Halkımızn daha iyi bir hayat tarzı talebiyle, kurtuluşun ve ilerlemenin çaresini dışarıda araması, yerli aktörlerin iradelerini hesaba katmaması, kendi kimliğini aşağılaması, bir anlamda Türkiye’nin iç dinamiklerinin değişimi karşılamada yetersiz kaldığının itirafıdır. Kendiliğinden bilinçlenme yerine değişim için AB’ni itici bir güç olarak görme, bir kurtuluş mekanizması olarak kabul etme, hem bizi öz değerlerimizden koparır, hem de acziyetimizin ifadesi olur. AB’nin ilkeleri, uygulamaları ve felsefesi toplumun değişimini gerçekleştirmede yetersiz kaldığı zaman veyahut değişimin yönü toplumun değerlerine uygun düşmediği zaman AB de bu toplumun talepleri doğrultusunda dönüşme ihtiyacı duyacak mı acaba?
Ayrıca, Türkiye AB’ne kabul edildiğinde, ülkeye geleceği ümit edilen özgürlükler ortamında Müslümanların ne yapmak istediği hususunda belirgin bir düşünceleri ve programları da yoktur.
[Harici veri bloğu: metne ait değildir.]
-- ==== Sys2Proof/Syntax.lean ====
section
/-! DEFINITION. The commands that the device takes: every row of spec/opcode_table.json, with its
operands. An operand names the agent or object concerned (a cell, a unit slot, a link, a port), the
word written, the instant `t` at which a timed event falls (nanoseconds of `State.now`), or what
arrives from outside (a sample, a packet, a measured value). -/

namespace Sys2Proof

/-- Who writes a register or makes a request (01 R18, 03 R78, 10 R287): an island, the runtime of a
partition (application cores in machine, hypervisor or supervisor mode), an application core in user
mode of a partition, an external PCIe initiator, or the debug port. -/
inductive Who where
  | islandA
  | islandB
  | runtime (p : Nat)
  | user (p : Nat)
  | pcie
  | debug
  deriving DecidableEq, Repr

/-- The acts of a stream instruction that its row stands for: the front end delivers it to its queue
(03 R53); its stream runs its next step once it has begun (03 R56), or all the steps that are left. -/
inductive Phase where
  | deliver
  | step
  | run
  deriving DecidableEq, Repr

/-- Streams, the front end first: the priority order of 03 R58 and the codes of ERR_STREAM. -/
inductive Strm where
  | front
  | load
  | tensor
  | vector
  | store
  deriving DecidableEq, Repr

/-- What the guest site answers at an admission (16 R436): the choice of the parameter exchange (streaming protocol,
×16 or ×8, rate), the discovery values, the 256 bytes of the manifest, whether its power goes beyond a limit. -/
structure GuestSite where
  streaming : Bool
  x16 : Bool
  x8 : Bool
  rate : Nat
  vendor : Nat
  die : Nat
  manifest : List Nat
  overload : Bool
  deriving DecidableEq, Repr

/-- What island A finds at a start (15 R404): the faulty lane groups of each link direction by `2 L + d`; the GDDR6 channels
and common stores that pass, bit by number; the comparison units that pass the injection test; the units that fail a
Blotter pattern; the guest, where one is present. -/
structure Start where
  bad : List Nat
  channels : Nat
  stores : Nat
  cmps : Nat
  failing : List Nat
  guest : Option GuestSite
  deriving DecidableEq, Repr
Bugün sanki gereken her şeyi yaptılar da o gün daha ileri şeyler mi yapacaklar.
ARAMIZDAKİ KÜLTÜR UÇURUMU
Türkiye ile AB’nin ortak değerleri arasında dipsiz bir kültür uçurumu olduğunu bizzat Avrupalıların kendileri söylüyorlar. Temelinde Hıristiyan ahlakı, Yahudilik, Yunan düşüncesi ve Roma Hukuk nizamının bulunduğu, Aydınlanma süreci ile pozitivist kültürden yeni boyutlar eklenen bir kültür ve medeniyet havzasında biz neyimizle var olacağız. Avrupalılar, “Türkler Kıta Avrupasın’da entegrasyonu başaramadılar. Entegrasyonu asimilasyon olarak kabul edip, hem Avrupa’da yaşamaya devam edip, hem değerlerini Avrupa’ya enjekte etmeye çalışıyorlar. O halde geride kalan 70 milyonun entegrasyona gönüllü olduğuna nasıl güveneceğiz?” diye soruyor. Entegrasyon ile o kokuşmuş kültür içinde asimile olmamızı kasdettikleri çok açık biçimde anlaşılmaktadır. AB’ne girmek için can atanların bu entegrasyonun nerede başlayıp nerde biteceği hususunda da bir fikirleri olduğunu zannetmiyoruz.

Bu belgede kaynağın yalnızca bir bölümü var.